WINTER PARK — On a cloudy Wednesday afternoon outside the Park Plaza Hotel on Park Avenue, Rick Cole was ready for his third walk of the day.
Executive director for the Congress for the New Urbanism, Cole is an advocate for walking, and he literally walks the talk. His organization promotes city planning that, among other goals, focuses heavily on adapting urban areas to be less dependent on cars.
“For the past 70 years, land use has driven transportation … to be based entirely around the car,” he said. “Which, of course, drastically disadvantages people who are too young, too old, disabled, too poor or who simply do not choose to drive.”
Selected for his position last year, Cole was invited to take a tour of Winter Park and Baldwin Park as part of a national journey to urban environments.
During his visit to Central Florida, Cole found examples of good ideas interspersed throughout one of the least walkable major metros in the nation. As the region faces tremendous growth, Cole warns that Orlando’s sprawling design can lead to worsening issues from traffic to affordable housing.
“Physical design cannot solve all social and economic problems,” he said. “But bad urban design can exacerbate such problems and always does.”
A 2019 study from George Washington University ranked Orlando’s walkability 27th of the 30 largest metros in the country.
The tour was led by Rick Geller, a former Orange County planning and zoning commissioner and chair of CNU’s Florida chapter, and Bruce Stephenson, a professor at Winter Park’s Rollins College.
Geller and Stephenson started their stroll with a walk through the Rollins campus, with Stephenson pointing out the architectural influences from Spanish settlements and other colleges such as Stanford and the University of Virginia.
The walking tour proceeded through downtown Winter Park. Stephenson pointed out that much of the old-world charm of Park Avenue, such as the brick paving and the wide sidewalks, was the result of a revitalization project that began in 1993.
Approaching the SunRail station in Central Park, Cole noted the challenges of making commuter rail functional in cities that weren’t built around transit.
“Rail is the more environmentally responsible choice,” he said. “But you can’t make rail work serving segregated, conventionally zoned suburban areas because there isn’t a great enough concentration of users.”
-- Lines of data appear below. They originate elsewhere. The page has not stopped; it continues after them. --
-- ==== Sys2Proof/Machine/Dispatch.lean ====
section
/-! DEFINITION. The meaning of every instruction, one arm a constructor. exec starts with PC one past the opcode byte
and the opcode's cycle spent (60_exceptions R400 step 6). -/

namespace Sys2Proof.Machine

def exec (i : Instr) (s : State) : Host.Outcome State Fault Refusal :=
  match i with
  | .lda o => Sys2Proof.Machine.execLda o s
  | .ldx o => Sys2Proof.Machine.execLdx o s
  | .ldy o => Sys2Proof.Machine.execLdy o s
  | .sta o => Sys2Proof.Machine.execSta o s
  | .stx o => Sys2Proof.Machine.execStx o s
  | .sty o => Sys2Proof.Machine.execSty o s
  | .stz o => Sys2Proof.Machine.execStz o s
  | .tax => Sys2Proof.Machine.execTax s
  | .tay => Sys2Proof.Machine.execTay s
  | .txa => Sys2Proof.Machine.execTxa s
  | .tya => Sys2Proof.Machine.execTya s
  | .tsx => Sys2Proof.Machine.execTsx s
  | .txs => Sys2Proof.Machine.execTxs s
  | .adc o => Sys2Proof.Machine.execAdc o s
  | .sbc o => Sys2Proof.Machine.execSbc o s
  | .and o => Sys2Proof.Machine.execAnd o s
  | .ora o => Sys2Proof.Machine.execOra o s
  | .eor o => Sys2Proof.Machine.execEor o s
  | .cmp o => Sys2Proof.Machine.execCmp o s
  | .cpx o => Sys2Proof.Machine.execCpx o s
  | .cpy o => Sys2Proof.Machine.execCpy o s
  | .bit o => Sys2Proof.Machine.execBit o s
  | .inc o => Sys2Proof.Machine.execInc o s
  | .dec o => Sys2Proof.Machine.execDec o s
  | .inx => Sys2Proof.Machine.execInx s
  | .iny => Sys2Proof.Machine.execIny s
  | .dex => Sys2Proof.Machine.execDex s
  | .dey => Sys2Proof.Machine.execDey s
  | .asl o => Sys2Proof.Machine.execAsl o s
  | .lsr o => Sys2Proof.Machine.execLsr o s
  | .rol o => Sys2Proof.Machine.execRol o s
  | .ror o => Sys2Proof.Machine.execRor o s
  | .tsb o => Sys2Proof.Machine.execTsb o s
  | .trb o => Sys2Proof.Machine.execTrb o s
  | .rmb0 z => Sys2Proof.Machine.execRmb0 z s
  | .rmb1 z => Sys2Proof.Machine.execRmb1 z s
  | .rmb2 z => Sys2Proof.Machine.execRmb2 z s
  | .rmb3 z => Sys2Proof.Machine.execRmb3 z s
  | .rmb4 z => Sys2Proof.Machine.execRmb4 z s
  | .rmb5 z => Sys2Proof.Machine.execRmb5 z s
  | .rmb6 z => Sys2Proof.Machine.execRmb6 z s
  | .rmb7 z => Sys2Proof.Machine.execRmb7 z s
  | .smb0 z => Sys2Proof.Machine.execSmb0 z s
  | .smb1 z => Sys2Proof.Machine.execSmb1 z s
  | .smb2 z => Sys2Proof.Machine.execSmb2 z s
  | .smb3 z => Sys2Proof.Machine.execSmb3 z s
  | .smb4 z => Sys2Proof.Machine.execSmb4 z s
  | .smb5 z => Sys2Proof.Machine.execSmb5 z s
  | .smb6 z => Sys2Proof.Machine.execSmb6 z s
  | .smb7 z => Sys2Proof.Machine.execSmb7 z s
  | .bcc d => Sys2Proof.Machine.execBcc d s
  | .bcs d => Sys2Proof.Machine.execBcs d s
  | .beq d => Sys2Proof.Machine.execBeq d s
  | .bne d => Sys2Proof.Machine.execBne d s
  | .bmi d => Sys2Proof.Machine.execBmi d s
  | .bpl d => Sys2Proof.Machine.execBpl d s
  | .bvc d => Sys2Proof.Machine.execBvc d s
  | .bvs d => Sys2Proof.Machine.execBvs d s
  | .bra d => Sys2Proof.Machine.execBra d s
  | .bbr0 z d => Sys2Proof.Machine.execBbr0 z d s
  | .bbr1 z d => Sys2Proof.Machine.execBbr1 z d s
  | .bbr2 z d => Sys2Proof.Machine.execBbr2 z d s
  | .bbr3 z d => Sys2Proof.Machine.execBbr3 z d s
  | .bbr4 z d => Sys2Proof.Machine.execBbr4 z d s
  | .bbr5 z d => Sys2Proof.Machine.execBbr5 z d s
  | .bbr6 z d => Sys2Proof.Machine.execBbr6 z d s
  | .bbr7 z d => Sys2Proof.Machine.execBbr7 z d s
  | .bbs0 z d => Sys2Proof.Machine.execBbs0 z d s
  | .bbs1 z d => Sys2Proof.Machine.execBbs1 z d s
  | .bbs2 z d => Sys2Proof.Machine.execBbs2 z d s
  | .bbs3 z d => Sys2Proof.Machine.execBbs3 z d s
  | .bbs4 z d => Sys2Proof.Machine.execBbs4 z d s
  | .bbs5 z d => Sys2Proof.Machine.execBbs5 z d s
  | .bbs6 z d => Sys2Proof.Machine.execBbs6 z d s
  | .bbs7 z d => Sys2Proof.Machine.execBbs7 z d s
  | .jmp o => Sys2Proof.Machine.execJmp o s
  | .jsr t => Sys2Proof.Machine.execJsr t s
  | .rts => Sys2Proof.Machine.execRts s
  | .rti => Sys2Proof.Machine.execRti s
  | .brk pad => Sys2Proof.Machine.execBrk pad s
  | .pha => Sys2Proof.Machine.execPha s
  | .php => Sys2Proof.Machine.execPhp s
  | .phx => Sys2Proof.Machine.execPhx s
  | .phy => Sys2Proof.Machine.execPhy s
  | .pla => Sys2Proof.Machine.execPla s
  | .plp => Sys2Proof.Machine.execPlp s
  | .plx => Sys2Proof.Machine.execPlx s
  | .ply => Sys2Proof.Machine.execPly s
  | .clc => Sys2Proof.Machine.execClc s
  | .sec => Sys2Proof.Machine.execSec s
  | .cli => Sys2Proof.Machine.execCli s
  | .sei => Sys2Proof.Machine.execSei s
  | .cld => Sys2Proof.Machine.execCld s
  | .sed => Sys2Proof.Machine.execSed s
  | .clv => Sys2Proof.Machine.execClv s
  | .nop => Sys2Proof.Machine.execNop s
  | .wai => Sys2Proof.Machine.execWai s
  | .stp => Sys2Proof.Machine.execStp s
  | .illegal op => Sys2Proof.Machine.execIllegal op s

end Sys2Proof.Machine
end

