-- ==== Sys2Proof/Machine/Cycles.lean ====
section
/-! DEFINITION. The cycle table of 70_reset_and_hazards R560: what each opcode costs, the opcode fetch included. The
meanings spend their cycles one `Tick()` at a time; the rule says that the table "must agree with the rules", and that
is stated of it. -/

namespace Sys2Proof

/-- A cell of the table: the base count, and which suffixes it carries: `p` page crossed, `t` branch taken, `d` decimal
mode, each one cycle more. -/
structure CycleCost where
  base : Nat
  p : Bool
  t : Bool
  d : Bool
  deriving DecidableEq, Repr

/-- A cell without a suffix. -/
def flat (n : Nat) : CycleCost := ⟨n, false, false, false⟩
/-- Suffix `p`. -/
def costP (n : Nat) : CycleCost := ⟨n, true, false, false⟩
/-- Suffixes `p` and `t`. -/
def costPT (n : Nat) : CycleCost := ⟨n, true, true, false⟩
/-- Suffix `d`. -/
def costD (n : Nat) : CycleCost := ⟨n, false, false, true⟩
/-- Suffixes `p` and `d`. -/
def costPD (n : Nat) : CycleCost := ⟨n, true, false, true⟩
/-- An illegal opcode: one cycle, then the fault. -/
def illegalCost : CycleCost := ⟨1, false, false, false⟩

def cyclesRow0 : List CycleCost :=
  [flat 7, flat 6, illegalCost, illegalCost, flat 5, flat 3, flat 5, flat 5,
   flat 3, flat 2, flat 2, illegalCost, flat 6, flat 4, flat 6, costPT 5]
def cyclesRow1 : List CycleCost :=
  [costPT 2, costP 5, flat 5, illegalCost, flat 5, flat 4, flat 6, flat 5,
   flat 2, costP 4, flat 2, illegalCost, flat 6, costP 4, costP 6, costPT 5]
def cyclesRow2 : List CycleCost :=
  [flat 6, flat 6, illegalCost, illegalCost, flat 3, flat 3, flat 5, flat 5,
   flat 4, flat 2, flat 2, illegalCost, flat 4, flat 4, flat 6, costPT 5]
def cyclesRow3 : List CycleCost :=
  [costPT 2, costP 5, flat 5, illegalCost, flat 4, flat 4, flat 6, flat 5,
   flat 2, costP 4, flat 2, illegalCost, costP 4, costP 4, costP 6, costPT 5]
def cyclesRow4 : List CycleCost :=
  [flat 6, flat 6, illegalCost, illegalCost, illegalCost, flat 3, flat 5, flat 5,
   flat 3, flat 2, flat 2, illegalCost, flat 3, flat 4, flat 6, costPT 5]
def cyclesRow5 : List CycleCost :=
  [costPT 2, costP 5, flat 5, illegalCost, illegalCost, flat 4, flat 6, flat 5,
   flat 2, costP 4, flat 3, illegalCost, illegalCost, costP 4, costP 6, costPT 5]
def cyclesRow6 : List CycleCost :=
  [flat 6, costD 6, illegalCost, illegalCost, flat 3, costD 3, flat 5, flat 5,
   flat 4, costD 2, flat 2, illegalCost, flat 6, costD 4, flat 6, costPT 5]
def cyclesRow7 : List CycleCost :=
  [costPT 2, costPD 5, costD 5, illegalCost, flat 4, costD 4, flat 6, flat 5,
   flat 2, costPD 4, flat 4, illegalCost, flat 6, costPD 4, costP 6, costPT 5]
def cyclesRow8 : List CycleCost :=
  [costP 3, flat 6, illegalCost, illegalCost, flat 3, flat 3, flat 3, flat 5,
   flat 2, flat 2, flat 2, illegalCost, flat 4, flat 4, flat 4, costPT 5]
def cyclesRow9 : List CycleCost :=
  [costPT 2, flat 6, flat 5, illegalCost, flat 4, flat 4, flat 4, flat 5,
   flat 2, flat 5, flat 2, illegalCost, flat 4, flat 5, flat 5, costPT 5]
def cyclesRowA : List CycleCost :=
  [flat 2, flat 6, flat 2, illegalCost, flat 3, flat 3, flat 3, flat 5,
   flat 2, flat 2, flat 2, illegalCost, flat 4, flat 4, flat 4, costPT 5]
def cyclesRowB : List CycleCost :=
  [costPT 2, costP 5, flat 5, illegalCost, flat 4, flat 4, flat 4, flat 5,
   flat 2, costP 4, flat 2, illegalCost, costP 4, costP 4, costP 4, costPT 5]
def cyclesRowC : List CycleCost :=
  [flat 2, flat 6, illegalCost, illegalCost, flat 3, flat 3, flat 5, flat 5,
   flat 2, flat 2, flat 2, flat 3, flat 4, flat 4, flat 6, costPT 5]
def cyclesRowD : List CycleCost :=
  [costPT 2, costP 5, flat 5, illegalCost, illegalCost, flat 4, flat 6, flat 5,
   flat 2, costP 4, flat 3, flat 3, illegalCost, costP 4, flat 7, costPT 5]
def cyclesRowE : List CycleCost :=
  [flat 2, costD 6, illegalCost, illegalCost, flat 3, costD 3, flat 5, flat 5,
   flat 2, costD 2, flat 2, illegalCost, flat 4, costD 4, flat 6, costPT 5]
def cyclesRowF : List CycleCost :=
  [costPT 2, costPD 5, costD 5, illegalCost, illegalCost, costD 4, flat 6, flat 5,
   flat 2, costPD 4, flat 4, illegalCost, illegalCost, costPD 4, flat 7, costPT 5]

/-- The table of R560: row by the high nibble, column by the low nibble. -/
def cycleTable : List (List CycleCost) :=
  [cyclesRow0, cyclesRow1, cyclesRow2, cyclesRow3, cyclesRow4, cyclesRow5, cyclesRow6, cyclesRow7] ++
  [cyclesRow8, cyclesRow9, cyclesRowA, cyclesRowB, cyclesRowC, cyclesRowD, cyclesRowE, cyclesRowF]

/-- The cell of an opcode byte. -/
def cycleCost (op : Byte) : CycleCost := (cycleTable.getD (op.toNat / 16) []).getD (op.toNat % 16) illegalCost

/-- The cell of an instruction. -/
def Instr.cycleCost (i : Instr) : CycleCost :=
  match i.opcode? with
  | some op => Sys2Proof.cycleCost op
  | none => illegalCost

/-- The most the suffixes of a cell can add. -/
def CycleCost.extra (c : CycleCost) : Nat := c.p.toNat + c.t.toNat + c.d.toNat

end Sys2Proof
end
At its peak in 2019, SunRail averaged roughly 5,000 riders per day to its 16 stops between DeBary and Poinciana, according to data from the commuter rail. During the pandemic, ridership fell by more than half. Last year saw a $52 million budget deficit, according to data from the company.
Ridership has gone up this year, and experienced a 23% jump in February as gas prices rose, according to a report from Spectrum News13.
The tour group eventually had to pile into a car to move on to the next stop. Geller took Cole through Hannibal Square, the historically Black neighborhood on Winter Park’s west side that has undergone a revitalization of shops and restaurants in the last two decades.
Cole said that revitalization projects must never turn into gentrification, which often displaces residents of color.
“We have a responsibility to make sure the people who are loyal to those communities are not disadvantaged,” he said. “They were disadvantaged by disinvestment, and to be doubly disadvantaged by being pushed out is a moral catastrophe.”
Last year, 43% of properties bought in the historically Black ZIP code 32805, which includes Parramore and West Lakes, were purchased by investors, leading residents worried for the identities of their neighborhoods.
The tour group headed to Baldwin Park, the mixed-use neighborhood built on a decommissioned naval base and designed by New Urbanist planners. While it boasts a Walkscore of 55 out of 100 (above Orlando’s average score of 41 and Winter Park’s 44), Baldwin Park has even less access to transit such as buses or rail than the rest of Orlando.
On top of that, Baldwin Park is one of the most expensive neighborhoods in Orlando, with a median rent of $2,287, according to real estate website Zumper. The site puts Orlando’s median rent at $1,691.
Cole cautioned that “affordability is not just your rent or mortgage payment,” citing that people also need to think about gas for commutes, insurance and other costs associated with where they live.
He said cities facing an affordability crisis should think about adopting codes that allow for more housing options, such as granny flats and smaller lot sizes. “Within urban neighborhoods we should have much more diversity of housing,” he said.
A canal runs through the center of New Broad Street in Baldwin Park, essentially a stormwater drainage ditch that’s been beautified with native plants and architectural flourished. Standing on a bridge over the canal, Cole called it an example of the “thriftiness of New Urbanism.”
“We really can’t afford to think single purpose,” he said. “We can’t spend money on water quality that isn’t also creating a great space.”
He says that, before changing codes or adding developments, cities need to affirm what it is they are striving toward.
“Wall Street operates on a quarter-year return, and our public infrastructure and our mortgage schemes are on a 30-year cycle,” he said. “Great cities are built on a much longer cycle. Sustainability is based on a much longer cycle.”